/-- Apply a FOLLOW_SET payload to an object (R257). -/
def setFollow (s : State) (p : List Byte) (f : Follow) : Follow :=
  let bh := handleAt p 4
  let serving := (handleAt p 0).index
  let members := readMembers s p
  let f := { f with
    payload := keptFollow p, serving := serving
    blend := if bh.index ≠ 0xFFFF && (blendObj s bh.index).isSome then some bh.index else none
    mode := satNat 1 (field p 8 1), sources := field p 9 1 % 64, hyst := satNat 40 (field p 10 1)
    pref := clampInt (-40) 40 (fieldInt p 11 1), hold := clampNat 1 300 (field p 12 2)
    idents := readIdents p, members := members }
  { f with
    current := if (arrivals f).contains f.current then f.current else serving
    cands := seatCands s (arrivals f) (readHosts p) f.cands }

/-- The entries of an object follow its receptions, whose channels can move (R259). -/
def reseat (s : State) (f : Follow) : Follow := { f with cands := seatCands s (arrivals f) (readHosts f.payload) f.cands }

/-- Create a follow object at an index; the current reception is the serving one (R257). -/
def createFollow (i : Nat) (mark : Bool) (p : List Byte) (s : State) : State × Bool :=
  let g := nextGen (s.gens.follow.getD i 0)
  let (ser, s) := takeSerial s
  let x := setFollow s p { o := { idx := i, gen := g, sentry := mark, serial := ser }, current := (handleAt p 0).index }
  ({ s with gens := { s.gens with follow := setAt s.gens.follow i g }
            prog := { s.prog with follows := s.prog.follows ++ [x] } }, followClamped p)

/-- Change a follow object in place. -/
def changeFollow (i : Nat) (p : List Byte) (s : State) : State × Bool :=
  (modFollow i (setFollow s p) s, followClamped p)

/-- The index a new follow object takes. -/
def newFollowIndex (s : State) : Nat := (freeIndex 32 (s.prog.follows.map (·.o.idx))).getD 32

/-- The checks of FOLLOW_SET (R256, R257). -/
def followSetChecks (f : CmdFrame) (s : State) : Checks :=
  let new := f.target.index = 0xFFFF
  let j := if new then HandleState.live else judgeObj f.target s.gens.follow (followObj s f.target.index) false
  let h := handleAt f.payload 0
  let js := judgeRx s h false
  let bh := handleAt f.payload 4
  let jb := if bh.index = 0xFFFF then HandleState.live else judgeObj bh s.gens.blend (blendObj s bh.index) false
  { lenOk := f.payload.length = 132, modes := modesIS
    stale := [staleIf j 1 0xFFFF, staleIf js 2 0, staleIf jb 2 4]
    noObj := [missingIf j 1 0xFFFF, missingIf js 2 0]
    busy := [failIf (s.prog.follows.any (fun x => x.serving = h.index && (new || x.o.idx != f.target.index))) 1 1 0]
    cap := if new then admission s (createFollow (newFollowIndex s) false f.payload s).1 else []
    clamps := followClamped f.payload }

/-- The effect and the reply of FOLLOW_SET. -/
def followSetBody (f : CmdFrame) (s : State) : State × Option Reply :=
  let i := if f.target.index = 0xFFFF then newFollowIndex s else f.target.index
  let x := if f.target.index = 0xFFFF then createFollow i false f.payload s else changeFollow i f.payload s
  (bumpPlan x.1, some { target := { index := i, gen := x.1.gens.follow.getD i 0 }, clamped := x.2 })

/-- FOLLOW_SET (R256, R257). -/
def execFollowSet (f : CmdFrame) (s : State) : Host.Outcome State Fault Refusal :=
  .next (command 0x0900 f (followSetChecks f) (followSetBody f) s)

/-- How a target stands against the follow objects. -/
def judgeFollow (s : State) (h : Handle) (evenRemoving : Bool) : HandleState :=
  judgeObj h s.gens.follow (followObj s h.index) evenRemoving

/-- Begin a follow object's removal (R336). -/
def shutFollow (i : Nat) (cause : Nat) (s : State) : State := match followAt s i with
  | none => s
  | some f =>
    if f.o.removing then s
    else if s.set.mode = .serve then modFollow i (fun f => { f with o := { f.o with removing := true } }) s
    else finishFollow i (some cause) s

/-- The checks of FOLLOW_REMOVE. -/
def followRemoveChecks (f : CmdFrame) (s : State) : Checks :=
  objChecks f (f.payload.length = 0) modesIS (judgeFollow s f.target true)

/-- The effect and the reply of FOLLOW_REMOVE. -/
def followRemoveBody (f : CmdFrame) (s : State) : State × Option Reply :=
  let again := ((followObj s f.target.index).map (·.removing)).getD false
  (shutFollow f.target.index f.tag (if again then s else bumpPlan s), some { target := f.target })

/-- FOLLOW_REMOVE (R257, R336, R337). -/
def execFollowRemove (f : CmdFrame) (s : State) : Host.Outcome State Fault Refusal :=
  .next (command 0x0901 f (followRemoveChecks f) (followRemoveBody f) s)

/-- The code of a candidate state (R274). -/
def CandState.code : CandState → Nat
  | .unchecked => 0 | .probing => 1 | .verified => 2 | .rejected => 3 | .outside => 4 | .glanced => 5

/-- A metric field: signed, 0x8000 for none (R274). -/
def metricBytes : Option Int → List Byte
  | some v => leInt 2 v
  | none => leBytes 2 0x8000

/-- A candidate entry (R274). -/
def candBytes (s : State) (c : Cand) : List Byte :=
  leBytes 4 c.freq ++ leBytes 1 (kindCode c.kind) ++ leBytes 1 c.origin ++ leBytes 1 c.state.code ++
  leBytes 1 ((capturedBy s c.kind c.freq).getD 0xFF) ++ metricBytes c.metric ++
  leBytes 2 (satNat 65535 ((now s - c.metricAt) / ms 100)) ++ leBytes 4 c.identity

/-- The checks of GET_FOLLOW. -/
def getFollowChecks (f : CmdFrame) (s : State) : Checks :=
  objChecks f (f.payload.length = 0) modesAll (judgeFollow s f.target true)

/-- The effect and the reply of GET_FOLLOW. -/
def getFollowBody (f : CmdFrame) (s : State) : State × Option Reply :=
  (s, match followAt s f.target.index with
    | some x =>
      let quality : Bool := x.cands.any (fun c => c.beatSince.isSome)
      let loss : Bool := s.set.mode == .serve && currentLost s x
      replyWith f (handleBytes (followHandle x) ++ handleBytes (ownerHandle s (.reception x.current)) ++
        metricBytes x.currentMetric ++ leBytes 1 x.cands.length ++
        leBytes 1 (quality.toNat + 2 * loss.toNat + 4 * x.heldDecision.isSome.toNat) ++ leBytes 4 x.switches.toNat ++
        x.cands.flatMap (candBytes s))
    | none => some {})

/-- GET_FOLLOW: the header and the candidates (R274). -/
def execGetFollow (f : CmdFrame) (s : State) : Host.Outcome State Fault Refusal :=
  .next (command 0x0902 f (getFollowChecks f) (getFollowBody f) s)

/-! ### Probes (R261 to R263, R379) -/

/-- The follow object a probe payload names; none for index 0xFFFF. -/
def askedFollow (p : List Byte) : Option Handle := if field p 0 2 = 0xFFFF then none else some (handleAt p 0)

/-- The kind a probe payload names (R261). -/
def askedProbeKind (p : List Byte) : Kind := kindOf (field p 4 1)

/-- Was a value of a probe payload clamped? -/
def probeClamped (s : State) (p : List Byte) : Bool :=
  4 < field p 4 1 || (readChainBlock s (askedProbeKind p) 0 p 8).clamped

/-- The checks of a probe payload (R154, R261). -/
def probeChecks (f : CmdFrame) (s : State) : Checks :=
  let j := match askedFollow f.payload with
    | some h => judgeFollow s h false
    | none => HandleState.live
  let k := askedProbeKind f.payload
  { lenOk := f.payload.length = 20, modes := modesIS
    stale := [staleIf j 2 0, failIf (readChainBlock s k 0 f.payload 8).stale 2 2 12]
    noObj := [missingIf j 2 0]
    clamps := probeClamped s f.payload }

/-- The window a probe's channel is read from: an open one that covers it (R260). -/
def probeWindow (s : State) (k : Kind) (fr : Nat) : Nat :=
  (capturedBy s k fr).getD (if kindInWindow k 4 then 4 else 0)

/-- Create a probe at an index (R261). -/
def createProbe (i : Nat) (mark : Bool) (p : List Byte) (s : State) : State × Bool :=
  let k := askedProbeKind p
  let cb := readChainBlock s k 0 p 8
  let g := nextGen (s.gens.probe.getD i 0)
  let (ser, s) := takeSerial s
  ({ s with
      gens := { s.gens with probe := setAt s.gens.probe i g }
      prog := { s.prog with probes := s.prog.probes ++
        [{ o := { idx := i, gen := g, sentry := mark, serial := ser }, follow := askedFollow p
           chain := newChain k (probeWindow s k cb.freq) cb, block := (p.drop 8).take 11 ++ zeros 1, kind := k, dwellAt := now s
           entry := { freq := cb.freq, kind := k, metricAt := now s } }] } }, probeClamped s p)

/-- Put a fixed probe on the channel of its payload (R261). -/
def settleFixed (i : Nat) (s : State) : State := match probeAt s i with
  | some p => tuneProbe i p.kind (clampFreq p.kind (field p.block 0 4)) s
  | none => s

__________________________________________________

● Description of the task
Using the entries above, give back exactly the line containing "let again := ((followObj", the line containing "def candBytes (s", and every line between them, and nothing else.

● Response
  let again := ((followObj s f.target.index).map (·.removing)).getD false
  (shutFollow f.target.index f.tag (if again then s else bumpPlan s), some { target := f.target })

/-- FOLLOW_REMOVE (R257, R336, R337). -/
def execFollowRemove (f : CmdFrame) (s : State) : Host.Outcome State Fault Refusal :=
  .next (command 0x0901 f (followRemoveChecks f) (followRemoveBody f) s)

/-- The code of a candidate state (R274). -/
def CandState.code : CandState → Nat
  | .unchecked => 0 | .probing => 1 | .verified => 2 | .rejected => 3 | .outside => 4 | .glanced => 5

/-- A metric field: signed, 0x8000 for none (R274). -/
def metricBytes : Option Int → List Byte
  | some v => leInt 2 v
  | none => leBytes 2 0x8000

/-- A candidate entry (R274). -/
def candBytes (s : State) (c : Cand) : List Byte :=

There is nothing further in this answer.